À Beyrouth, la légende veut que les juifs de Syrie soient arrivés à la fin des années 40 sans bagages ni argent, avec seulement quelques bijoux en poche. Terrorisés à l’idée que leurs projets de départ soient mis au jour, ils disaient s’absenter quelques heures afin de faire des courses. Sans jamais revenir.
Communauté sans visage
Au cours des trois dernières décennies, les quelques milliers de juifs restants en Syrie se réduisent, départ après départ, décès après décès, jusqu’à atteindre une vingtaine en 2019. Impossible pourtant d’obtenir un chiffre exact. « Quelques individus par-ci, par-là, ça ne vaut plus la peine de faire un recensement, nous nous connaissons entre nous », répond sobrement Albert Kamou à la journaliste de BBC qui s’étonne de l’absence de statistiques. La scène se déroule en 2019. Depuis, la taille de la communauté a été divisée par quatre.
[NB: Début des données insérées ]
/-- A positive magnitude goes to Infinity from half a unit of the last row below the number that would make up
Infinity (R147). -/
theorem floatTarget_infinity_iff (M : Nat) (E : Int) :
    floatTarget d false M E = infinityWord d false ↔
      (topUnits d - 1 / 2) * gridUnit d (lastRow d) ≤ (M : ℚ) * 2 ^ E := by
  by_cases hover : M ≠ 0 ∧ (d.emax : Int) ≤ biasedExp d M E
  · obtain ⟨hM, hb⟩ := hover
    have hle := topUnits_le_of_overflow hk hv hM hb
    have hunit := gridUnit_pos d (lastRow d)
    refine iff_of_true (floatTarget_overflow (by simp) hM hb) ?_
    linarith
  have hb : M ≠ 0 → biasedExp d M E < d.emax := fun hM => not_le.mp fun hb => hover ⟨hM, hb⟩
  obtain hlow | hlast := lt_or_ge (floatRow d M E) (lastRow d)
  · obtain ⟨hne, hlt⟩ := floatTarget_ne_infinity_of_row_lt hk hv hlow hb
    exact iff_of_false hne hlt.not_ge
  · have hrow : floatRow d M E = lastRow d := by
      have hone : 1 ≤ lastRow d := le_max_left ..
      have hlast' : d.emax - 1 ≤ lastRow d := le_max_right ..
      by_cases hM : M = 0
      · rw [floatRow, if_pos hM] at hlast ⊢
        omega
      · have := floatRow_of_ne_zero d hM E
        have := hb hM
        omega
    rw [← hrow]
    exact overflow_iff_of_last_row (emax_pos hk hv) hb (topUnits_even hk hv)
      (hrow ▸ lastRow_add_topUnits hk hv)

end

/-- Settles O42: the two forms of the threshold are those of the last row. -/
theorem floatOverflowThreshold : Obligations.FloatOverflowThreshold := by
  intro dst M E hk hv
  rw [recompose, hk]
  refine (floatTarget_infinity_iff hk hv M E).trans ?_
  obtain ⟨he, -, hrow, htop⟩ | ⟨he, hmax, hrow, htop⟩ := lastRow_cases hk hv
  · have hunit : gridUnit dst 1 = 2 ^ (1 - (dst.mantBits : Int)) := by
      simp [gridUnit, Descriptor.bias, he]
    rw [if_pos he, hrow, htop, hunit, Nat.cast_pow, Nat.cast_two]
  · have hcast : (lastRow dst : Int) = dst.emax - 1 := by omega
    rw [if_neg he, htop, gridUnit, hcast, Nat.cast_pow, Nat.cast_two]

/-! ### The fields of a packed word (R121, R143) -/

theorem signed_of_signField {d : Descriptor} {raw : Nat} (h : signField d raw = true) : d.signed = true := by
  rw [signField, Bool.and_eq_true] at h
  exact h.1

section
variable {d : Descriptor} (hk : d.kind = .float) (hv : d.valid = true)
include hk hv

/-- A packed word is its sign above the exponent and mantissa fields (R143). -/
theorem pack_eq (neg : Bool) (b t : Nat) (hs : neg = true → d.signed = true) :
    pack d neg b t = 2 ^ d.mantBits * (2 ^ d.expBits * neg.toNat + b) + t := by
  obtain ⟨hlen, -, -⟩ := float_layout hk hv
  have hsign : (if d.signed && neg then 2 ^ (d.bits - 1) else 0) =
      2 ^ d.mantBits * (2 ^ d.expBits * neg.toNat) := by
    cases neg with
    | false => simp
    | true =>
      have hbits : d.bits - 1 = d.mantBits + d.expBits := by
        simp only [Descriptor.signBits, hs rfl, if_true] at hlen
        omega
      simp [hs rfl, hbits, Nat.pow_add]
  rw [pack, hsign, Nat.mul_add, Nat.mul_comm b]

theorem mantField_pack {neg : Bool} (hs : neg = true → d.signed = true) (b t : Nat) :
    mantField d (pack d neg b t) = t % 2 ^ d.mantBits := by
  rw [pack_eq hk hv neg b t hs, mantField, Nat.mul_add_mod]

/-- The exponent field takes the carry out of the mantissa. -/
theorem expField_pack {neg : Bool} (hs : neg = true → d.signed = true) {b t : Nat}
    (hfit : b + t / 2 ^ d.mantBits < 2 ^ d.expBits) :
    expField d (pack d neg b t) = b + t / 2 ^ d.mantBits := by
  rw [pack_eq hk hv neg b t hs, expField, Nat.mul_add_div (Nat.two_pow_pos _), Nat.add_assoc,
    Nat.mul_add_mod, Nat.mod_eq_of_lt hfit]

theorem signField_pack {neg : Bool} (hs : neg = true → d.signed = true) {b t : Nat}
    (hfit : b + t / 2 ^ d.mantBits < 2 ^ d.expBits) : signField d (pack d neg b t) = neg := by
  cases hsigned : d.signed with
  | false => cases neg <;> simp_all [signField]
  | true =>
    obtain ⟨hlen, -, -⟩ := float_layout hk hv
    have hbits : d.bits - 1 = d.mantBits + d.expBits := by
      simp only [Descriptor.signBits, hsigned, if_true] at hlen
      omega
    rw [signField, hsigned, pack_eq hk hv neg b t hs, hbits, Nat.pow_add, ← Nat.div_div_eq_div_mul,
      Nat.mul_add_div (Nat.two_pow_pos _), Nat.add_assoc, Nat.mul_add_div (Nat.two_pow_pos _),
      Nat.div_eq_of_lt hfit]
    cases neg <;> rfl

/-- What a word of W bits holds above its exponent field is its sign (R121). -/
theorem toNat_signField {raw : Nat} (h : raw < 2 ^ d.bits) :
    (signField d raw).toNat = raw / 2 ^ d.mantBits / 2 ^ d.expBits := by
  obtain ⟨hlen, -, -⟩ := float_layout hk hv
  rw [Nat.div_div_eq_div_mul, ← Nat.pow_add, signField]
  cases hs : d.signed with
  | false =>
    have hbits : d.bits = d.mantBits + d.expBits := by
      simp [Descriptor.signBits, hs] at hlen
      omega
    rw [← hbits, Nat.div_eq_of_lt h]
    rfl
  | true =>
    have hbits : d.bits = d.mantBits + d.expBits + 1 := by
      simp only [Descriptor.signBits, hs, if_true] at hlen
      omega
    rw [hbits, Nat.pow_succ'] at h
    have htop : raw / 2 ^ (d.mantBits + d.expBits) < 2 := Nat.div_lt_of_lt_mul (Nat.mul_comm .. ▸ h)
    rw [hbits, Nat.add_sub_cancel, Bool.true_and]
    interval_cases raw / 2 ^ (d.mantBits + d.expBits) <;> rfl

/-- A word of W bits is packed from its fields (R121, R143). -/
theorem pack_fields {raw : Nat} (h : raw < 2 ^ d.bits) :
    pack d (signField d raw) (expField d raw) (mantField d raw) = raw := by
  rw [pack_eq hk hv _ _ _ signed_of_signField, toNat_signField hk hv h, expField, Nat.div_add_mod, mantField,
    Nat.div_add_mod]

/-! ### The number of a finite word -/

omit hv in
/-- A finite word decomposes into its sign, its mantissa with the hidden bit and its row's unit (R125). -/
theorem decompose_finite {raw : Nat} (hfin : ¬ Reference.NonFinite (classOf d raw)) :
    (decompose d raw).neg = signField d raw ∧ (decompose d raw).mag = sigField d raw ∧
      (decompose d raw).exp = rowField d raw - d.bias - d.mantBits := by
  by_cases h0 : expField d raw = 0
  · rw [decompose_of_expField_zero hk h0]
    simp [sigField, rowField, h0]
  · rw [decompose_normal hk h0 fun h1 => hfin (classOf_nonFinite hk h0 h1)]
    simp [sigField, rowField, h0, Nat.one_le_iff_ne_zero.mpr h0]

/-- The number of a finite word in units of its row (R123). -/
theorem wordValue_eq {x : Word128} (hfin : ¬ Reference.NonFinite (Reference.wordClass d x)) :
    Reference.wordValue d x = (if signField d (rawView d x) then (-1 : ℚ) else 1) *
      (sigField d (rawView d x) * gridUnit d (rowField d (rawView d x))) := by
  obtain ⟨hneg, hmag, hexp⟩ := decompose_finite hk ((classOf_rawView hv x).symm ▸ hfin)
  rw [← exactValue_decompose hv hfin, hneg, hmag, hexp, Reference.exactValue, mul_assoc]
  rfl

/-- A word packed of a row and at most 2^(m+1) of its units denotes that many units, whatever carries into the
exponent field (R123, R142, R143). -/
theorem sigField_pack {neg : Bool} (hs : neg = true → d.signed = true) {row units : Nat} (hone : 1 ≤ row)
    (hmin : row = 1 ∨ 2 ^ d.mantBits ≤ units) (hmax : units ≤ 2 ^ (d.mantBits + 1))
    (hfit : row - 1 + units / 2 ^ d.mantBits < 2 ^ d.expBits) :
    (sigField d (pack d neg (row - 1) units) : ℚ) *
      gridUnit d (rowField d (pack d neg (row - 1) units)) = units * gridUnit d row := by
  rw [sigField, rowField, mantField_pack hk hv hs, expField_pack hk hv hs hfit]
  have hpos := Nat.two_pow_pos d.mantBits
  rw [Nat.pow_succ] at hmax
  obtain hsub | hnormal | hcarry : units < 2 ^ d.mantBits ∨
      (2 ^ d.mantBits ≤ units ∧ units < 2 * 2 ^ d.mantBits) ∨ units = 2 ^ d.mantBits * 2 := by omega
  · obtain rfl : row = 1 := by omega
    simp [Nat.div_eq_of_lt hsub, Nat.mod_eq_of_lt hsub]
  · obtain ⟨t, rfl⟩ := Nat.exists_eq_add_of_le hnormal.1
    have ht : t < 2 ^ d.mantBits := by omega
    have hrow : row - 1 + 1 = row := by omega
    have hne : row ≠ 0 := by omega
    simp [Nat.div_eq_of_lt ht, Nat.mod_eq_of_lt ht, hrow, hone, hne, add_comm]
  · have hrow : row - 1 + 2 = row + 1 := by omega
    simp [hcarry, hrow, gridUnit_add]
    ring

/-! ### The nearest word (R147) -/

/-- A finite word is a whole number of units of a row, or below the row's normal words (R123). -/
theorem wordValue_row_cases {x : Word128} (hfin : ¬ Reference.NonFinite (Reference.wordClass d x))
    (row : Nat) :
    (∃ j : Int, Reference.wordValue d x = j * gridUnit d row) ∨
    (row ≠ 1 ∧ |Reference.wordValue d x| < 2 ^ d.mantBits * gridUnit d row) := by
  rw [wordValue_eq hk hv hfin]
  obtain hhigh | hlow := le_or_gt row (rowField d (rawView d x))
  · obtain ⟨i, hi⟩ := Nat.exists_eq_add_of_le hhigh
    refine .inl ⟨(if signField d (rawView d x) then -1 else 1) * (sigField d (rawView d x) * 2 ^ i), ?_⟩
    rw [hi, gridUnit_add]
    push_cast
    ring
  · have hfield : 1 ≤ rowField d (rawView d x) := le_max_left ..
    have hsig : (sigField d (rawView d x) : ℚ) < 2 * 2 ^ d.mantBits := by
      have hmant := mantField_lt d (rawView d x)
      have hle : sigField d (rawView d x) < 2 * 2 ^ d.mantBits := by
        unfold sigField
        split_ifs <;> omega
      exact_mod_cast hle
    have hunit : 2 * gridUnit d (rowField d (rawView d x)) ≤ gridUnit d row := by
      have hsucc := gridUnit_add d (rowField d (rawView d x)) 1
      rw [pow_one] at hsucc
      rw [← hsucc]
      exact zpow_le_zpow_right₀ one_le_two (by omega)
    have hpos := gridUnit_pos d (rowField d (rawView d x))
    have hsign : |if signField d (rawView d x) then (-1 : ℚ) else 1| = 1 := by split_ifs <;> simp
    refine .inr ⟨by omega, ?_⟩
    rw [abs_mul, hsign, one_mul, abs_of_nonneg (by positivity)]
    calc _ < 2 * 2 ^ d.mantBits * gridUnit d (rowField d (rawView d x)) := by gcongr
      _ = 2 ^ d.mantBits * (2 * gridUnit d (rowField d (rawView d x))) := by ring
      _ ≤ 2 ^ d.mantBits * gridUnit d row := by gcongr

end

theorem abs_exactValue (neg : Bool) (M : Nat) (E : Int) :
    |Reference.exactValue neg M E| = (M : ℚ) * 2 ^ E := by
  have hpos : (0 : ℚ) ≤ M * 2 ^ E := by positivity
  cases neg <;> simp [Reference.exactValue, abs_of_nonneg hpos]

section
variable {d : Descriptor} (hk : d.kind = .float) (hv : d.valid = true)
include hk hv

/-- The largest exponent field makes an Infinity or a NaN (R73, R74, R122). -/
theorem classOf_pack_emax {neg : Bool} (hs : neg = true → d.signed = true) {t : Nat}
    (ht : t < 2 ^ d.mantBits) :
    classOf d (pack d neg d.emax t) = if t = 0 then .infinity else .nan := by
  have hpos := emax_pos hk hv
  have hfit : d.emax + t / 2 ^ d.mantBits < 2 ^ d.expBits := by
    have := Nat.two_pow_pos d.expBits
    rw [Nat.div_eq_of_lt ht, Descriptor.emax]
    omega
  have hexp : expField d (pack d neg d.emax t) = d.emax := by
    rw [expField_pack hk hv hs hfit, Nat.div_eq_of_lt ht, Nat.add_zero]
  have hmant : mantField d (pack d neg d.emax t) = t := by
    rw [mantField_pack hk hv hs, Nat.mod_eq_of_lt ht]
  simp [classOf, hk, floatClass, hexp, hmant, hpos.ne']

theorem classOf_infinityWord {neg : Bool} (hs : neg = true → d.signed = true) :
    classOf d (infinityWord d neg) = .infinity :=
  classOf_pack_emax hk hv hs (Nat.two_pow_pos _)

/-- A result below the overflow fits the exponent field. -/
theorem row_add_carry_lt {M : Nat} {E : Int} (hb : M ≠ 0 → biasedExp d M E < d.emax) :
    floatRow d M E - 1 + floatUnits d M E / 2 ^ d.mantBits < 2 ^ d.expBits := by
  have hle := row_add_units_le (emax_pos hk hv) hb
  have hpow := Nat.two_pow_pos d.expBits
  have hdiv := Nat.div_le_div_right (c := 2 ^ d.mantBits) hle
  rw [Nat.mul_comm, Nat.mul_add_div (Nat.two_pow_pos _), Nat.mul_div_cancel _ (Nat.two_pow_pos _)] at hdiv
  unfold Descriptor.emax at hdiv
  omega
À Damas, la plupart des anciennes propriétés juives ont aujourd’hui été réaménagées en commerce, restaurant ou galerie d’art. Les derniers présents maintiennent en vie la mémoire des anciens. Mais c’est surtout grâce aux liens avec l’extérieur, notamment les juifs de Turquie, que la communauté parvient à rompre son isolement et à maintenir en vie quelques traditions. La pratique du « shechitah », un sacrifice rituel, est rendue possible grâce à l’envoi depuis le territoire voisin d’un « Shochet », une personne habilitée dans le judaïsme à mener la procédure. Mais depuis que la révolution syrienne de 2011 s’est muée en conflit armé, les déplacements sont devenus plus difficiles, voire impossibles, et les liens se sont brisés.
À travers le monde arabo-musulman, les nouvelles en provenance de la communauté juive arabe éveillent, au mieux, une curiosité passagère. À l’heure de mettre sous presse, le site syrien d’opposition Orient News, basé à Dubaï, était le seul média arabophone à avoir relevé la mort d’Albert Kamou. En Turquie, le rabbin Mendy Chitrik, à la tête de l’Alliance des rabbins des pays musulmans, s’est quant à lui ému de la disparition de celui « qui avait entre ses mains les vestiges de la communauté ». Célibataire sans enfant, il laisse derrière lui une communauté de quatre personnes. Deux hommes, deux femmes. Sans chef et sans visage.